The Benefit-Risk Framework recognizes that when FDA reviewers conduct a benefit-risk assessment, they consider not only the submitted evidence related to the benefit and risk and effects reported in clinical studies, but also, importantly, the “clinical context” of the disease. This context encompasses two major considerations: 1) an analysis of the disease condition, including the severity of the condition; and 2) the degree of unmet medical need. As part of this work, the FDA recognizes a need to learn about the clinical context more comprehensively and directly from the perspective of the patients who live with the disease and their caregivers. 

After conducting patient-focused drug development meetings in over 20 disease areas, the FDA concluded that patient input can: 1) inform the clinical context and provide insights to frame the assessment of benefits and risk; and 2) provide a direct source of evidence regarding the benefits and risks, if methodologically-sound data collection tools could be developed and used within clinical studies of an investigational therapy. The FDA is now developing guidance to enable more widespread development of such patient experience data to inform regulatory decision-making, as part of our implementation of PDUFA VI and 21st Century Cures.

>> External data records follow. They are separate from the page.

-- ==== Sys2Proof/Laws/Frames.lean ====
section
/-! SUPPORT. What each operation over the state leaves alone: for every operation, the fields of the state that it does not
touch, as simp lemmas, so that a proof reads a field through a chain of operations without unfolding one. -/
namespace Sys2Proof.Machine

/-- A fold of operations keeps what each of them keeps. -/
theorem foldl_keeps {σ β α : Type} (π : σ → β) (f : σ → α → σ) (h : ∀ s x, π (f s x) = π s) (l : List α) (s : σ) :
    π (l.foldl f s) = π s := by
  induction l generalizing s with
  | nil => rfl
  | cons x t ih => rw [List.foldl_cons, ih, h]

@[simp] theorem keeps_setIo (s : State) (p : Port) (x : PortIo) :
    (s.setIo p x).pending = s.pending ∧ (s.setIo p x).running = s.running ∧ (s.setIo p x).straps = s.straps ∧
    (s.setIo p x).frame = s.frame ∧ (s.setIo p x).ending = s.ending ∧ (s.setIo p x).nvFault = s.nvFault ∧
    (s.setIo p x).vote = s.vote ∧ (s.setIo p x).insts = s.insts ∧ (s.setIo p x).mem = s.mem ∧
    (s.setIo p x).alloc = s.alloc ∧ (s.setIo p x).integ = s.integ ∧ (s.setIo p x).clocks = s.clocks ∧
    (s.setIo p x).recalls = s.recalls ∧ (s.setIo p x).lanes = s.lanes ∧ (s.setIo p x).notices = s.notices := by
  simp [State.setIo]

@[simp] theorem keeps_setNp (s : State) (p : Port) (x : NoticePort) :
    (s.setNp p x).pending = s.pending ∧ (s.setNp p x).running = s.running ∧ (s.setNp p x).straps = s.straps ∧
    (s.setNp p x).frame = s.frame ∧ (s.setNp p x).ending = s.ending ∧ (s.setNp p x).nvFault = s.nvFault ∧
    (s.setNp p x).ports = s.ports ∧ (s.setNp p x).vote = s.vote ∧ (s.setNp p x).insts = s.insts ∧
    (s.setNp p x).mem = s.mem ∧ (s.setNp p x).alloc = s.alloc ∧ (s.setNp p x).integ = s.integ ∧
    (s.setNp p x).clocks = s.clocks ∧ (s.setNp p x).recalls = s.recalls ∧ (s.setNp p x).lanes = s.lanes := by
  simp [State.setNp]

@[simp] theorem keeps_setRc (s : State) (p : Port) (x : Recall) :
    (s.setRc p x).pending = s.pending ∧ (s.setRc p x).running = s.running ∧ (s.setRc p x).straps = s.straps ∧
    (s.setRc p x).frame = s.frame ∧ (s.setRc p x).ending = s.ending ∧ (s.setRc p x).nvFault = s.nvFault ∧
    (s.setRc p x).ports = s.ports ∧ (s.setRc p x).vote = s.vote ∧ (s.setRc p x).insts = s.insts ∧
    (s.setRc p x).mem = s.mem ∧ (s.setRc p x).alloc = s.alloc ∧ (s.setRc p x).integ = s.integ ∧
    (s.setRc p x).clocks = s.clocks ∧ (s.setRc p x).lanes = s.lanes ∧ (s.setRc p x).notices = s.notices := by
  simp [State.setRc]

@[simp] theorem keeps_modRecord (s : State) (p : Port) (f : Record → Record) :
    (s.modRecord p f).pending = s.pending ∧ (s.modRecord p f).running = s.running ∧
    (s.modRecord p f).straps = s.straps ∧ (s.modRecord p f).frame = s.frame ∧ (s.modRecord p f).ending = s.ending ∧
    (s.modRecord p f).nvFault = s.nvFault ∧ (s.modRecord p f).ports = s.ports ∧ (s.modRecord p f).vote = s.vote ∧
    (s.modRecord p f).insts = s.insts ∧ (s.modRecord p f).mem = s.mem ∧ (s.modRecord p f).alloc = s.alloc ∧
    (s.modRecord p f).integ = s.integ ∧ (s.modRecord p f).clocks = s.clocks ∧ (s.modRecord p f).lanes = s.lanes ∧
    (s.modRecord p f).notices = s.notices := by
  simp [State.modRecord]

@[simp] theorem keeps_setInst (s : State) (k : Nat) (i : Inst) :
    (s.setInst k i).pending = s.pending ∧ (s.setInst k i).running = s.running ∧ (s.setInst k i).straps = s.straps ∧
    (s.setInst k i).frame = s.frame ∧ (s.setInst k i).ending = s.ending ∧ (s.setInst k i).nvFault = s.nvFault ∧
    (s.setInst k i).ports = s.ports ∧ (s.setInst k i).vote = s.vote ∧ (s.setInst k i).mem = s.mem ∧
    (s.setInst k i).alloc = s.alloc ∧ (s.setInst k i).integ = s.integ ∧ (s.setInst k i).clocks = s.clocks ∧
    (s.setInst k i).recalls = s.recalls ∧ (s.setInst k i).lanes = s.lanes ∧ (s.setInst k i).notices = s.notices := by
  simp [State.setInst]

@[simp] theorem keeps_clearSlot (s : State) (k : Nat) :
    (s.clearSlot k).pending = s.pending ∧ (s.clearSlot k).running = s.running ∧ (s.clearSlot k).straps = s.straps ∧
    (s.clearSlot k).frame = s.frame ∧ (s.clearSlot k).ending = s.ending ∧ (s.clearSlot k).nvFault = s.nvFault ∧
    (s.clearSlot k).ports = s.ports ∧ (s.clearSlot k).vote = s.vote ∧ (s.clearSlot k).mem = s.mem ∧
    (s.clearSlot k).alloc = s.alloc ∧ (s.clearSlot k).integ = s.integ ∧ (s.clearSlot k).clocks = s.clocks ∧
    (s.clearSlot k).recalls = s.recalls ∧ (s.clearSlot k).lanes = s.lanes ∧ (s.clearSlot k).notices = s.notices := by
  simp [State.clearSlot]

@[simp] theorem keeps_modInst (s : State) (k : Nat) (f : Inst → Inst) :
    (s.modInst k f).pending = s.pending ∧ (s.modInst k f).running = s.running ∧ (s.modInst k f).straps = s.straps ∧
    (s.modInst k f).frame = s.frame ∧ (s.modInst k f).ending = s.ending ∧ (s.modInst k f).nvFault = s.nvFault ∧
    (s.modInst k f).ports = s.ports ∧ (s.modInst k f).vote = s.vote ∧ (s.modInst k f).mem = s.mem ∧
    (s.modInst k f).alloc = s.alloc ∧ (s.modInst k f).integ = s.integ ∧ (s.modInst k f).clocks = s.clocks ∧
    (s.modInst k f).recalls = s.recalls ∧ (s.modInst k f).lanes = s.lanes ∧ (s.modInst k f).notices = s.notices := by
  unfold State.modInst; split <;> simp

@[simp] theorem keeps_setClock (s : State) (k : Nat) (c : Clock) :
    (s.setClock k c).pending = s.pending ∧ (s.setClock k c).running = s.running ∧
    (s.setClock k c).straps = s.straps ∧ (s.setClock k c).frame = s.frame ∧ (s.setClock k c).ending = s.ending ∧
    (s.setClock k c).nvFault = s.nvFault ∧ (s.setClock k c).ports = s.ports ∧ (s.setClock k c).vote = s.vote ∧
    (s.setClock k c).insts = s.insts ∧ (s.setClock k c).mem = s.mem ∧ (s.setClock k c).alloc = s.alloc ∧
    (s.setClock k c).integ = s.integ ∧ (s.setClock k c).recalls = s.recalls ∧ (s.setClock k c).lanes = s.lanes ∧
    (s.setClock k c).notices = s.notices := by
  simp [State.setClock]

@[simp] theorem keeps_modClock (s : State) (k : Nat) (f : Clock → Clock) :
    (s.modClock k f).pending = s.pending ∧ (s.modClock k f).running = s.running ∧
    (s.modClock k f).straps = s.straps ∧ (s.modClock k f).frame = s.frame ∧ (s.modClock k f).ending = s.ending ∧
    (s.modClock k f).nvFault = s.nvFault ∧ (s.modClock k f).ports = s.ports ∧ (s.modClock k f).vote = s.vote ∧
    (s.modClock k f).insts = s.insts ∧ (s.modClock k f).mem = s.mem ∧ (s.modClock k f).alloc = s.alloc ∧
    (s.modClock k f).integ = s.integ ∧ (s.modClock k f).recalls = s.recalls ∧ (s.modClock k f).lanes = s.lanes ∧
    (s.modClock k f).notices = s.notices := by
  unfold State.modClock; split <;> simp

@[simp] theorem keeps_raise (s : State) (p : Port) (c : NoticeClass) (d : Detail) :
    (s.raise p c d).pending = s.pending ∧ (s.raise p c d).running = s.running ∧ (s.raise p c d).straps = s.straps ∧
    (s.raise p c d).frame = s.frame ∧ (s.raise p c d).ending = s.ending ∧ (s.raise p c d).nvFault = s.nvFault ∧
    (s.raise p c d).ports = s.ports ∧ (s.raise p c d).vote = s.vote ∧ (s.raise p c d).insts = s.insts ∧
    (s.raise p c d).mem = s.mem ∧ (s.raise p c d).alloc = s.alloc ∧ (s.raise p c d).integ = s.integ ∧
    (s.raise p c d).clocks = s.clocks ∧ (s.raise p c d).recalls = s.recalls ∧ (s.raise p c d).lanes = s.lanes := by
  simp [State.raise]

@[simp] theorem keeps_raiseUp (s : State) (p : Port) (c : NoticeClass) (d : Detail) :
    (s.raiseUp p c d).pending = s.pending ∧ (s.raiseUp p c d).running = s.running ∧
    (s.raiseUp p c d).straps = s.straps ∧ (s.raiseUp p c d).frame = s.frame ∧ (s.raiseUp p c d).ending = s.ending ∧
    (s.raiseUp p c d).nvFault = s.nvFault ∧ (s.raiseUp p c d).ports = s.ports ∧ (s.raiseUp p c d).vote = s.vote ∧
    (s.raiseUp p c d).insts = s.insts ∧ (s.raiseUp p c d).mem = s.mem ∧ (s.raiseUp p c d).alloc = s.alloc ∧
    (s.raiseUp p c d).integ = s.integ ∧ (s.raiseUp p c d).clocks = s.clocks ∧ (s.raiseUp p c d).recalls = s.recalls ∧
    (s.raiseUp p c d).lanes = s.lanes := by
  unfold State.raiseUp; split <;> simp

@[simp] theorem keeps_raiseAll (s : State) (c : NoticeClass) (d : Detail) :
    (s.raiseAll c d).pending = s.pending ∧ (s.raiseAll c d).running = s.running ∧
    (s.raiseAll c d).straps = s.straps ∧ (s.raiseAll c d).frame = s.frame ∧ (s.raiseAll c d).ending = s.ending ∧
    (s.raiseAll c d).nvFault = s.nvFault ∧ (s.raiseAll c d).ports = s.ports ∧ (s.raiseAll c d).vote = s.vote ∧
    (s.raiseAll c d).insts = s.insts ∧ (s.raiseAll c d).mem = s.mem ∧ (s.raiseAll c d).alloc = s.alloc ∧
    (s.raiseAll c d).integ = s.integ ∧ (s.raiseAll c d).clocks = s.clocks ∧ (s.raiseAll c d).recalls = s.recalls ∧
    (s.raiseAll c d).lanes = s.lanes := by
  simp [State.raiseAll, allPorts]

@[simp] theorem keeps_raiseOthers (s : State) (p : Port) (c : NoticeClass) (d : Detail) :
    (s.raiseOthers p c d).pending = s.pending ∧ (s.raiseOthers p c d).running = s.running ∧
    (s.raiseOthers p c d).straps = s.straps ∧ (s.raiseOthers p c d).frame = s.frame ∧
    (s.raiseOthers p c d).ending = s.ending ∧ (s.raiseOthers p c d).nvFault = s.nvFault ∧
    (s.raiseOthers p c d).ports = s.ports ∧ (s.raiseOthers p c d).vote = s.vote ∧
    (s.raiseOthers p c d).insts = s.insts ∧ (s.raiseOthers p c d).mem = s.mem ∧
    (s.raiseOthers p c d).alloc = s.alloc ∧ (s.raiseOthers p c d).integ = s.integ ∧
    (s.raiseOthers p c d).clocks = s.clocks ∧ (s.raiseOthers p c d).recalls = s.recalls ∧
    (s.raiseOthers p c d).lanes = s.lanes := by
  simp only [State.raiseOthers, allPorts, List.foldl]; (repeat' (first | split | dsimp only)) <;> simp

@[simp] theorem keeps_report (s : State) (p : Port) (e : ErrorName) (d : Detail) :
    (s.report p e d).pending = s.pending ∧ (s.report p e d).running = s.running ∧
    (s.report p e d).straps = s.straps ∧ (s.report p e d).frame = s.frame ∧ (s.report p e d).ending = s.ending ∧
    (s.report p e d).nvFault = s.nvFault ∧ (s.report p e d).ports = s.ports ∧ (s.report p e d).vote = s.vote ∧
    (s.report p e d).insts = s.insts ∧ (s.report p e d).mem = s.mem ∧ (s.report p e d).alloc = s.alloc ∧
    (s.report p e d).integ = s.integ ∧ (s.report p e d).clocks = s.clocks ∧ (s.report p e d).recalls = s.recalls ∧
    (s.report p e d).lanes = s.lanes := by
  simp [State.report]

@[simp] theorem keeps_reportAll (s : State) (e : ErrorName) (d : Detail) :
    (s.reportAll e d).pending = s.pending ∧ (s.reportAll e d).running = s.running ∧
    (s.reportAll e d).straps = s.straps ∧ (s.reportAll e d).frame = s.frame ∧ (s.reportAll e d).ending = s.ending ∧
    (s.reportAll e d).nvFault = s.nvFault ∧ (s.reportAll e d).ports = s.ports ∧ (s.reportAll e d).vote = s.vote ∧
    (s.reportAll e d).insts = s.insts ∧ (s.reportAll e d).mem = s.mem ∧ (s.reportAll e d).alloc = s.alloc ∧
    (s.reportAll e d).integ = s.integ ∧ (s.reportAll e d).clocks = s.clocks ∧ (s.reportAll e d).recalls = s.recalls ∧
    (s.reportAll e d).lanes = s.lanes := by
  simp [State.reportAll, allPorts]

@[simp] theorem keeps_reportOwner (s : State) (o : Option Port) (e : ErrorName) (d : Detail) :
    (s.reportOwner o e d).pending = s.pending ∧ (s.reportOwner o e d).running = s.running ∧
    (s.reportOwner o e d).straps = s.straps ∧ (s.reportOwner o e d).frame = s.frame ∧
    (s.reportOwner o e d).ending = s.ending ∧ (s.reportOwner o e d).nvFault = s.nvFault ∧
    (s.reportOwner o e d).ports = s.ports ∧ (s.reportOwner o e d).vote = s.vote ∧
    (s.reportOwner o e d).insts = s.insts ∧ (s.reportOwner o e d).mem = s.mem ∧
    (s.reportOwner o e d).alloc = s.alloc ∧ (s.reportOwner o e d).integ = s.integ ∧
    (s.reportOwner o e d).clocks = s.clocks ∧ (s.reportOwner o e d).recalls = s.recalls ∧
    (s.reportOwner o e d).lanes = s.lanes := by
  unfold State.reportOwner; split <;> simp

@[simp] theorem keeps_dequeue (s : State) (p : Port) :
    (s.dequeue p).pending = s.pending ∧ (s.dequeue p).running = s.running ∧
    (s.dequeue p).straps = s.straps ∧ (s.dequeue p).frame = s.frame ∧
    (s.dequeue p).ending = s.ending ∧ (s.dequeue p).nvFault = s.nvFault ∧
    (s.dequeue p).vote = s.vote ∧ (s.dequeue p).insts = s.insts ∧ (s.dequeue p).mem = s.mem ∧
    (s.dequeue p).alloc = s.alloc ∧ (s.dequeue p).integ = s.integ ∧ (s.dequeue p).clocks = s.clocks ∧
    (s.dequeue p).recalls = s.recalls ∧ (s.dequeue p).lanes = s.lanes ∧
    (s.dequeue p).notices = s.notices := by
  simp [State.dequeue]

Other efforts to more systematically incorporate patients’ experiences and perspectives include:

  • Hosting patient-focused drug development public meetings to advance a more systematic way of gathering patients’ perspectives on their conditions and available treatments;
  • Encouraging patient stakeholders and others to conduct their own externally-led, patient-focused drug development meetings;
  • Providing patients, caregivers, advocates and others with more channels to provide meaningful input into drug development and regulatory decision-making, and to more easily access information provided by others; and
  • Launching pilot programs – and advancing policies, in collaboration with the medical community – that help foster the design of clinical trials that place less burden on patients.

The benefit-risk implementation plan issued today is part of the FDA’s ongoing commitment to advancing our mission of protecting and promoting public health. It marks another important step forward in increasing transparency of FDA decisions as well as streamlining the process by which we obtain input from the patient and stakeholder communities. We know that, in the battle against disease, engaged and informed patients are our best allies and our greatest resource.

The FDA, an agency within the U.S. Department of Health and Human Services, protects the public health by assuring the safety, effectiveness, and security of human and veterinary drugs, vaccines and other biological products for human use, and medical devices. The agency also is responsible for the safety and security of our nation’s food supply, cosmetics, dietary supplements, products that give off electronic radiation, and for regulating tobacco products.